Electric Fleet Charging and Battery Longevity
Energy pricing is only part of what the platform tracks. BetterFleet also monitors battery degradation at the vehicle level, flagging units aging faster than expected and identifying when maintenance is, and isn’t, warranted.
“With EVs, you want to have less maintenance costs,” Hilson said. “That means you need to be saying when not to maintain and not just bringing it in. How do we save money by not maintaining things?”
Hilson frames the battery not just as a power source but as a core fleet asset, one that, with proper management, can deliver two or more extra years of useful life. The platform monitors charger health as well, dispatching maintenance teams only when predictive models indicate a likely failure rather than on a fixed schedule.
“When you’re looking at a very large program, these small numbers become very big,” Hilson said. “Being able to optimize all of those costs is really where the industry is at.”
What’s Next: Priority Power, Microgrids, and Resilience
BetterFleet recently launched a priority charging feature that lets fleet operators designate specific vehicles for preferential power allocation when they plug in, protecting high-priority routes on days when grid capacity or charger availability is constrained.

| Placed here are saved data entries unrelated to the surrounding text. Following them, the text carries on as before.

-- ==== Sys2Proof/Machine/Host.lean ====
section
/-! DEFINITION. The host interface (spec 16): BAR0 registers, posted writes in pieces, reads, ATS, resolve words,
checkpoints, power modes and what the memories do on their own (R271, R336 to R350, R360, R361). -/

namespace Sys2Proof.Machine

/-! ### Registers (R344, R349, R350, R356, R358) -/

/-- Bytes of a record that its reserved fields leave: the mask of an inbound window, or of an endpoint. -/
def recordMask (endpoint : Bool) : Nat :=
  if endpoint then 2 ^ 64 * (2 ^ 52 - 1) + (2 ^ 63 + (2 ^ 10 - 1) * 2 ^ 32 + (2 ^ 24 - 1))
  else 2 ^ 64 * (2 ^ 32 - 1) + (3 * 2 ^ 62 + (2 ^ 32 - 1) * 2 ^ 16)

/-- Where words of a record wait for its last word. -/
def stagedAt : Nat := 2 ^ 32

/-- A word written into a window whose records hold `size` bytes: the record is taken with its last word (R349). -/
def State.windowWord (s : State) (base size off n value : Nat) (endpoint : Bool) : State :=
  let at0 := base + (off - base) / size * size
  let s1 := s.window (stagedAt + off) (leBytes n value)
  if off + n == at0 + size then
    let r := leNat (s1.regs.windows.readN (stagedAt + at0) size)
    s1.window at0 (leBytes size (r &&& recordMask endpoint))
  else s1

/-- A write of the registers of a context block that have no behaviour of their own (R350). -/
def Context.writeReg (c : Context) (fn off n value : Nat) : Context :=
  match off, n with
  | 0x0C, 4 => if value.testBit 0 then { c with lknak := false } else c
  | 0x10, 4 => { c with cirq := BitVec.ofNat 11 value }
  | 0x14, 4 => { c with pv := value.testBit 31, pasid := BitVec.ofNat 20 value }
  | 0x20, 8 => { c with pwbase := BitVec.ofNat 64 value }
  | 0x28, 4 => { c with pwn := BitVec.ofNat 32 value }
  | 0x2C, 4 => if fn == 0 then { c with cfunc := BitVec.ofNat 6 value } else c
  | _, _ => c

/-- Is every port down? -/
def State.portsDown (s : State) : Bool := s.ports.all (·.state == .down)

/-- PORTCTL of a port written (R349): an enabled port that is down trains. -/
def Port.control (p : Port) (en : Bool) : Port :=
  { p with en := en, state := match p.state with
      | .down => if en then .training else .down
      | .training => if en then .training else .down
      | .up => .up }

/-- PORTCTL of a port written; a change of the port's state is a device event (R348). -/
def State.portControl (s : State) (port : Nat) (en : Bool) : State :=
  let p := s.ports.getD port Port.reset
  let s1 : State := { s with ports := setAt s.ports port (p.control en) Port.reset }
  if (p.control en).state == p.state then s1 else s1.emit (.msix 0 0)

/-- A write of a device-wide register that has no behaviour of its own (R349). -/
def State.writeReg (s : State) (off n value : Nat) : State :=
  let set (f : Regs → Regs) : State := { s with regs := f s.regs }
  if off == 0 && n == 4 then (if s.portsDown then set fun r => { r with devid := BitVec.ofNat 19 value } else s)
  else if off == 0x10 && n == 4 then (if value % 4 == 3 then s else set fun r => { r with wctl := BitVec.ofNat 2 value })
  else if 0x20 ≤ off && off < 0x40 && off % 4 == 0 && n == 4 then
    set fun r => { r with slotmap := (List.range 4).foldl (fun m j =>
      setAt m (off - 0x20 + j) (BitVec.ofNat 5 (value / 2 ^ (8 * j))) 0) r.slotmap }
  else if 0x200 ≤ off && off < 0x300 && off % 16 == 0 && n == 4 then s.portControl ((off - 0x200) / 16) (value.testBit 0)
  else if 0x1000 ≤ off && off < 0x1200 && n == 1 then
    set fun r => { r with routeg := setAt r.routeg (off - 0x1000) (BitVec.ofNat 8 value) 0 }
  else if 0x1200 ≤ off && off < 0x1600 && n == 1 then
    set fun r => { r with routem := setAt r.routem (off - 0x1200) (BitVec.ofNat 8 value) 0 }
  else if 0x2000 ≤ off && off + n ≤ 0x2100 then s.windowWord 0x2000 32 off n value false
  else if 0x020000 ≤ off && off + n ≤ 0x030000 then s.windowWord 0x020000 16 off n value true
  else s

/-- R349, R350: a write to a BAR0 register with no behaviour of its own. -/
def execRegisterWrite (fn off n value : Nat) (s : State) : Result :=
  if 0x100000 ≤ off && off < 0x110000 then
    let ctx := (off - 0x100000) / 64
    if s.mayReach fn ctx then .next (s.onCtx ctx fun c => c.writeReg fn (off % 64) n value) else .next s
  else if fn == 0 && s.pfReady then .next (s.writeReg off n value)
  else .next s

/-- CSTAT.STATE (R350). -/
def CtxState.code : CtxState → Nat
  | .free => 0 | .registered => 1 | .preempting => 2 | .preempted => 3 | .resetting => 4 | .reset => 5

/-- PORTSTAT (R349). -/
def Port.status (p : Port) : Nat :=
  match p.state with
  | .down => 0
  | .training => 1
  | .up => 2 + p.peer.toNat * 4

/-- A register of a context block as it reads (R350). -/
def Context.readReg (c : Context) (off : Nat) : Nat :=
  match off with
  | 0x0C => c.state.code * 2 ^ 28 + c.last.toNat * 2 ^ 24 + c.lknak.toNat
  | 0x10 => c.cirq.toNat
  | 0x14 => c.pv.toNat * 2 ^ 31 + c.pasid.toNat
  | 0x18 => c.dusktb.toNat
  | 0x20 => c.pwbase.toNat
  | 0x28 => c.pwn.toNat
  | 0x2C => c.cfunc.toNat
  | _ => 0

/-- A device-wide register as it reads (R342, R349); a window reads its last record. -/
def State.readReg (s : State) (off n : Nat) : Nat :=
  let r := s.regs
  if off == 0 then r.devid.toNat
  else if off == 8 then r.pmode.toNat
  else if off == 0xC then r.pstat.toNat
  else if off == 0x10 then r.wctl.toNat
  else if 0x20 ≤ off && off < 0x40 && off % 4 == 0 then
    (List.range 4).foldl (fun v j => v + (r.slotmap.getD (off - 0x20 + j) 0).toNat * 2 ^ (8 * j)) 0
  else if 0x40 ≤ off && off < 0x60 && off % 4 == 0 then (r.sshare.getD ((off - 0x40) / 4) 0).toNat
  else if off == 0x84 then r.ckstat.toNat
  else if off == 0x88 then r.ckseq.toNat
  else if 0x200 ≤ off && off < 0x300 && off % 16 == 0 then (s.ports.getD ((off - 0x200) / 16) Port.reset).en.toNat
  else if 0x200 ≤ off && off < 0x300 && off % 16 == 4 then (s.ports.getD ((off - 0x200) / 16) Port.reset).status
  else if 0x1000 ≤ off && off < 0x1200 then (r.routeg.getD (off - 0x1000) 0).toNat
  else if 0x1200 ≤ off && off < 0x1600 then (r.routem.getD (off - 0x1200) 0).toNat
  else if off == 0x3000 then r.grstat.toNat
  else if (0x2000 ≤ off && off < 0x2100) || (0x010000 ≤ off && off < 0x032000) then leNat (r.windows.readN off n)
  else 0

/-- A BAR0 read of `n` bytes by a function (R344, R349): what it does not reach reads zero. -/
def State.bar0 (s : State) (fn off n : Nat) : Nat :=
  if 0x100000 ≤ off && off < 0x110000 then
    let ctx := (off - 0x100000) / 64
    if fn == 0 || (s.ctx ctx).cfunc.toNat == fn then (s.ctx ctx).readReg (off % 64) else 0
  else if fn == 0 then s.readReg off n else 0

/-! ### Posted writes and reads (R345, R346, R363) -/

/-- The route of a physical address: its stack, or LPDDR6 (R346). -/
def routeOf (pa : Nat) : Nat := if pa < 2 ^ 39 then pa / 2 ^ 36 else 8

/-- A posted write split at 128-byte boundaries (R346). -/
def splitPieces (fn : Nat) : (fuel pa : Nat) → List Byte → List Piece
  | 0, _, _ => []
  | _, _, [] => []
  | k + 1, pa, bs =>
    let n := 128 - pa % 128
    { fn := fn, route := routeOf pa, pa := pa, data := bs.take n } :: splitPieces fn k (pa + n) (bs.drop n)

/-- R346: an inbound posted write becomes pieces. -/
def execHostPostedWrite (fn pa : Nat) (data : List Byte) (s : State) : Result :=
  if !s.hostUp then .next s
  else .next { s with pieces := s.pieces ++ splitPieces fn (data.length + 1) pa data }

/-- An access that the world region table refuses is counted (R363). -/
def State.countRefused (s : State) : State := { s with tele := { s.tele with refused := s.tele.refused + 1 } }

/-- R346: piece j is performed at its controller and acknowledged, once it is the oldest of its function; a piece that
reaches a secure page is discarded (R363). -/
def execPieceAcknowledgement (j : Nat) (s : State) : Result :=
  match s.pieces[j]? with
  | none => .next s
  | some p =>
    if (s.pieces.take j).any (·.fn == p.fn) || !s.hostUp then .next s
    else
      let s1 : State := { s with pieces := s.pieces.eraseIdx j }
      .next (if s.secureRange p.pa p.data.length then s1.countRefused else s1.physWrite p.pa p.data)

/-- The bytes a host read returns: those of an uncorrectable burst are free values (log 33). -/
def State.hostData (s : State) (pa n : Nat) : List Byte :=
  ((s.physRead pa n).zipIdx).map fun (b, k) =>
    if s.poison.contains ((pa + k) / 32) then Config.peerByte s.freeCtr (pa + k) else b

/-- R240, R346, R363: a host read, after the earlier pieces of its function. -/
def execHostRead (fn pa n : Nat) (s : State) : Result :=
  if s.pieces.any (·.fn == fn) || !s.hostUp then .next s
  else if n != 0 && s.secureRange pa n then .next (s.countRefused.emit (.unsupported fn))
  else .next ((({ s with freeCtr := s.freeCtr + 1 } : State).countNoMemory pa).emit (.readData fn (s.hostData pa n)))

/-! ### ATS (R347) -/

/-- An answer kept by the IOD. -/
def State.grantAts (s : State) (ctx page : Nat) : State :=
  let x := ((s.ctx ctx).pasid, page)
  if s.ats.contains x then s else { s with ats := s.ats ++ [x] }

/-- The answer to an outstanding instruction: its granule goes on, or is DENIED. -/
def State.atsEntry (s : State) (t : Team) (e : Outst) (granted : Bool) : State :=
  match s.unanswered? t e with
  | none => s
  | some g =>
    match s.askGranule t e (s.neededMode t e g fun m => s.askGranule t e m true g) true g with
    | .awaitAts p =>
      if granted then s.grantAts t.ctx p
      else s.setTeam { t with outst := replaceIf t.outst (·.seq == e.seq) fun e => { e with outs := e.outs ++ [(g, .denied)] } }
    | _ => s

“Those five vehicles specifically, when they plug in, give them more juice,” Hilson said. “An operator can go in and say, “Those two vehicles today, whatever is happening, make sure they get the power.””
Other recent feature releases include deeper integration with local battery storage and microgrid systems, expanded battery safety and fire system integration, and shared charging platforms that let fleet operators monetize underutilized infrastructure.
Hilson also flagged resilience planning as a priority, building automated response protocols for scenarios where chargers fail or sites go offline. “The industry is not very mature in terms of standard operating procedures for disaster recovery in fleet charging.”
In addition there is more thought now to using EV as part of resilience planning for petrol and diesel supply shortages. Australia, he noted, is already providing a real-world stress test.
“The fuel crisis is really hitting hard,” Hilson said. “Electric vehicles in Australia are suddenly really booming because of that dynamic. If there’s a problem, how do you keep the fleet running?”
The broader goal, Hilson said, is getting fleets comfortable enough with EV management to push vehicle utilization higher, completing more routes per day with fewer trucks by trusting the software to tell drivers what’s possible in all situations both standard days and when there is a problem..
“At the moment, it’s still a pretty cautious approach, making sure the vehicle will get back,” he said. “But if you can really manage this to do more, and therefore get more out of every vehicle, you don’t need another vehicle potentially. That’s a big part of what we’re doing.”